Cyclist Maxwell Wallace told both the SF Examiner and KPIX that he was in the bikeway at Fulton and Divisadero Monday at around 11 a.m. when he came upon some lane-blocking construction. He then "circumvented it briefly by sharing the side of the road" and "a vehicle came up on his side and side-swiped him," the Ex reports.

“I yell, ‘Stop!’ I was pretty shocked that he didn’t stop,” Wallace told KPIX. So, he got in front of the still-moving vehicle and attempted to take a photo of the car's license plate, he says.

“He sees me there trying to take a photo, and he guns it, accelerates, and I jump up quickly,” Wallace told the Ex.

“I land on the hood of his car, and he continues to drive. I hit the windshield and I’m holding on.”

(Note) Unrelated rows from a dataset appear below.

/-! ## The flags after a Host access -/

/-- A Host access sets BUSY by accept and never clears it (R20, R37). -/
theorem HostEffect.busy_iff {s t : State} {a : HostAccess} (h : HostEffect s a t) :
    t.busy = true ↔ s.busy = true ∨ IsCmdWrite a := by
  cases h
  case refuse hr => simp [no_flag_access (.inl hr) 0]
  case answer hd => simp [no_flag_access (c := s.config) (.inr hd) 0]
  case answerDraw hd => simp [no_flag_access (c := s.config) (.inr hd) 0]
  case ignored k v hk =>
    have hcmd : k ≠ 0x00 := by omega
    simp [IsCmdWrite, writeAccess, hcmd]
  all_goals simp [IsCmdWrite, writeAccess, *]

/-- A Host access never sets DONE; it clears it by a write of 1 or by accept (R21, R37). -/
theorem HostEffect.done_iff {s t : State} {a : HostAccess} (h : HostEffect s a t) :
    t.done = true ↔ s.done = true ∧ ¬ IsStatusClear 1 a ∧ ¬ (s.busy = false ∧ IsCmdWrite a) := by
  cases h
  case refuse hr => simp [no_flag_access (.inl hr) 1]
  case answer hd => simp [no_flag_access (c := s.config) (.inr hd) 1]
  case answerDraw hd => simp [no_flag_access (c := s.config) (.inr hd) 1]
  case ignored k v hk =>
    have hcmd : k ≠ 0x00 := by omega
    have hstatus : k ≠ 0x04 := by omega
    simp [IsCmdWrite, IsStatusClear, writeAccess, hcmd, hstatus]
  case writeStatus v => simp [IsCmdWrite, IsStatusClear, writeAccess, State.writeStatus]
  all_goals simp [IsCmdWrite, IsStatusClear, writeAccess, *]

/-- A Host access ignored while BUSY sets WERR, and a write of 1 clears it (R23, R38, R48). -/
theorem HostEffect.werr_iff {s t : State} {a : HostAccess} (h : HostEffect s a t) :
    t.werr = true ↔ (s.busy = true ∧ (IsCmdWrite a ∨ IsInWrite s.config a)) ∨
      (s.werr = true ∧ ¬ IsStatusClear 3 a) := by
  cases h
  case refuse hr => simp [no_flag_access (.inl hr) 3]
  case answer hd => simp [no_flag_access (c := s.config) (.inr hd) 3]
  case answerDraw hd => simp [no_flag_access (c := s.config) (.inr hd) 3]
  case ignored k v hk =>
    have hcmd : k ≠ 0x00 := by omega
    have hstatus : k ≠ 0x04 := by omega
    simp [IsCmdWrite, IsInWrite, IsStatusClear, writeAccess, hcmd, hstatus]
  case writeStatus v => simp [IsCmdWrite, IsInWrite, IsStatusClear, writeAccess, State.writeStatus]
  all_goals simp [IsCmdWrite, IsInWrite, IsStatusClear, writeAccess, *]

/-- A Host access keeps LATCH in step with BUSY (R20, R37). -/
theorem HostEffect.busy_eq_latch {s t : State} {a : HostAccess} (h : HostEffect s a t)
    (hs : s.busy = s.latch.isSome) : t.busy = t.latch.isSome := by
  cases h
  case accept => rfl
  all_goals exact hs

/-- Only a refused access touches REFUSED (R36). -/
theorem HostEffect.refused_eq {s t : State} {a : HostAccess} (h : HostEffect s a t) :
    classify s.config a = none ∨ t.refused = s.refused := by
  cases h
  case refuse hr => exact .inl hr
  all_goals exact .inr rfl

theorem State.hostAccess_of_refused {s : State} {a : HostAccess} (h : classify s.config a = none) :
    s.hostAccess a = s.refuse := by
  simp [State.hostAccess, h]

theorem State.hostAccess_refused_iff (s : State) (a : HostAccess) :
    (s.hostAccess a).refused = true ↔ s.refused = true ∨ classify s.config a = none := by
  by_cases hc : classify s.config a = none
  · simp [State.hostAccess_of_refused hc, hc]
  · have hkept := (s.hostAccess_effect a).refused_eq.resolve_left hc
    simp [hkept, hc]

end Sys2Proof.Machine

/-! # O43, O44, O45 and O49: what a step does to BUSY, DONE, WERR and REFUSED, turn by turn. -/

namespace Sys2Proof.Machine

/-- What sets and clears BUSY in a step (R20). -/
theorem step_busy_iff {s t : State} (h : step s = .next t) :
    t.busy = true ↔ (s.busy = false ∧ s.CmdWriteIsNext) ∨
      (s.busy = true ∧ ¬ s.EngineIsNext ∧ ¬ s.ResetIsNext) := by
  simp only [State.cmdWriteIsNext_iff, State.engineIsNext_iff, State.resetIsNext_iff]
  obtain ⟨a, hn, rfl⟩ | ⟨hn, hb, rfl⟩ | ⟨hn, hb, hc, -⟩ | ⟨hn, rfl⟩ := step_turn_cases h
  · rw [(State.hostAccess_effect _ a).busy_iff]
    cases hb : s.busy <;> simp [hn, hb]
  · simp [hn, hb]
  · simp [hn, hb, hc.busy]
  · simp [hn]

/-- A step keeps LATCH in step with BUSY (R20, R39, R135). -/
theorem step_busy_eq_latch {s t : State} (hs : s.busy = s.latch.isSome) (h : step s = .next t) :
    t.busy = t.latch.isSome := by
  obtain ⟨a, -, rfl⟩ | ⟨-, -, rfl⟩ | ⟨-, -, hc, -⟩ | ⟨-, rfl⟩ := step_turn_cases h
  · exact (State.hostAccess_effect _ a).busy_eq_latch hs
  · exact hs
  · simp [hc.busy, hc.latch]
  · rfl

/-- Settles O43: the four turns one by one, and LATCH is set and emptied with BUSY in each of them. -/
theorem busyFollowsAcceptAndCompletion : Obligations.BusyFollowsAcceptAndCompletion :=
  ⟨fun _ _ => step_busy_iff, fun _ _ => step_busy_eq_latch, rfl⟩

/-- What sets and clears DONE in a step (R21). -/
theorem step_done_iff {s t : State} (h : step s = .next t) :
    t.done = true ↔ (s.busy = true ∧ s.EngineIsNext) ∨
      (s.done = true ∧ ¬ s.StatusClearIsNext 1 ∧ ¬ s.ResetIsNext ∧
        ¬ (s.busy = false ∧ s.CmdWriteIsNext)) := by
  simp only [State.cmdWriteIsNext_iff, State.statusClearIsNext_iff, State.engineIsNext_iff,
    State.resetIsNext_iff]
  obtain ⟨a, hn, rfl⟩ | ⟨hn, hb, rfl⟩ | ⟨hn, hb, hc, -⟩ | ⟨hn, rfl⟩ := step_turn_cases h
  · simp [(State.hostAccess_effect _ a).done_iff, hn]
  · simp [hn, hb]
  · simp [hn, hb, hc.done]
  · simp [hn]

/-- Settles O44: the four turns one by one; the Host's is `HostEffect.done_iff`. -/
theorem doneFollowsCompletion : Obligations.DoneFollowsCompletion :=
  ⟨fun _ _ => step_done_iff, rfl⟩

/-- What sets and clears WERR in a step (R23). -/
theorem step_werr_iff {s t : State} (h : step s = .next t) :
    t.werr = true ↔ (s.busy = true ∧ (s.CmdWriteIsNext ∨ s.InWriteIsNext)) ∨
      (s.werr = true ∧ ¬ s.StatusClearIsNext 3 ∧ ¬ s.ResetIsNext) := by
  simp only [State.cmdWriteIsNext_iff, State.statusClearIsNext_iff, State.inWriteIsNext_iff,
    State.resetIsNext_iff]
  obtain ⟨a, hn, rfl⟩ | ⟨hn, hb, rfl⟩ | ⟨hn, hb, -, hk⟩ | ⟨hn, rfl⟩ := step_turn_cases h
  · simp [(State.hostAccess_effect _ a).werr_iff, hn]
  · simp [hn]
  · simp [hn, hk.werr]
  · simp [hn]

/-- Settles O45: the four turns one by one; the Host's is `HostEffect.werr_iff`, and no completion writes
WERR. -/
theorem werrRecordsIgnoredAccess : Obligations.WerrRecordsIgnoredAccess :=
  ⟨fun _ _ => step_werr_iff, rfl⟩

/-- What sets REFUSED in a step (R36). -/
theorem step_refused_iff {s t : State} (h : step s = .next t) :
    t.refused = true ↔ s.refused = true ∨ ∃ a, s.HostIsNext a ∧ classify s.config a = none := by
  simp only [State.hostIsNext_iff]
  obtain ⟨a, hn, rfl⟩ | ⟨hn, -, rfl⟩ | ⟨hn, -, -, hk⟩ | ⟨hn, rfl⟩ := step_turn_cases h
  · simp [State.hostAccess_refused_iff, hn]
  · simp [hn]
  · simp [hn, hk.refused]
  · simp [hn]

/-- A refused access sets the mark and takes its turn, and does nothing else (R36). -/
theorem step_of_refused {s : State} {a : HostAccess} (hn : s.HostIsNext a)
    (hc : classify s.config a = none) :
    step s = .next { s with schedule := s.schedule.tail, refused := true } := by
  rw [State.hostIsNext_iff] at hn
  have hpop : classify s.popTurn.config a = none := hc
  simp only [step_eq_takeTurn, hn, takeTurn, State.hostAccess_of_refused hpop]
  rfl

/-- Settles O49: no turn but a refused access writes REFUSED, reset included. -/
theorem refusedIsSticky : Obligations.RefusedIsSticky := fun s t h =>
  ⟨step_refused_iff h, fun a hn hc => by
    rw [step_of_refused hn hc] at h
    cases h
    rfl⟩

end Sys2Proof.Machine

/-! # O59, O50 and O57: a register access is a read or write of the register at its offset

What that gives for the interrupt line, for CMD, and for what is reserved or read-only. -/

namespace Sys2Proof.Machine

/-! ## Accesses by register -/

/-- A 32-bit read at the offset of a register reads that register (R18, R42). -/
theorem State.hostAccess_readAccess {k : Nat} {r : Reg} (s : State) (h : regAt k = some r) :
    s.hostAccess (readAccess k) = s.readReg r := by
  simp [State.hostAccess, readAccess, classify, h, State.perform]

/-- A 32-bit write at the offset of a register writes that register (R18, R42). -/
theorem State.hostAccess_writeAccess {k : Nat} {r : Reg} (s : State) (v : Word) (h : regAt k = some r) :
    s.hostAccess (writeAccess k v) = s.writeReg r v := by
  simp [State.hostAccess, writeAccess, classify, h, State.perform]

theorem State.hostAccess_writeCmd (s : State) (v : Word) :
    s.hostAccess (writeAccess 0x00 v) = s.writeCmd v :=
  s.hostAccess_writeAccess (r := .cmd) v rfl

theorem State.hostAccess_writeStatus (s : State) (v : Word) :
    s.hostAccess (writeAccess 0x04 v) = s.writeStatus v :=
  s.hostAccess_writeAccess (r := .status) v rfl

“Didn’t imagine that when you go after somebody hits you, to talk to them, get their information that they would try to run you over,” Wallace told KPIX, saying that by jumping on the Cadillac's hood “I’m alive. But if I hadn’t, don’t know where I’d be."

Wallace clung to the Caddy's hood for about 100 feet, as a witness captured the photo you see above. But it's that photo that caught KPIX anchor Ken Bastida's critical eye.

The photo "looks strange," Bastida said at the conclusion of his station's report, with a skeptical moue.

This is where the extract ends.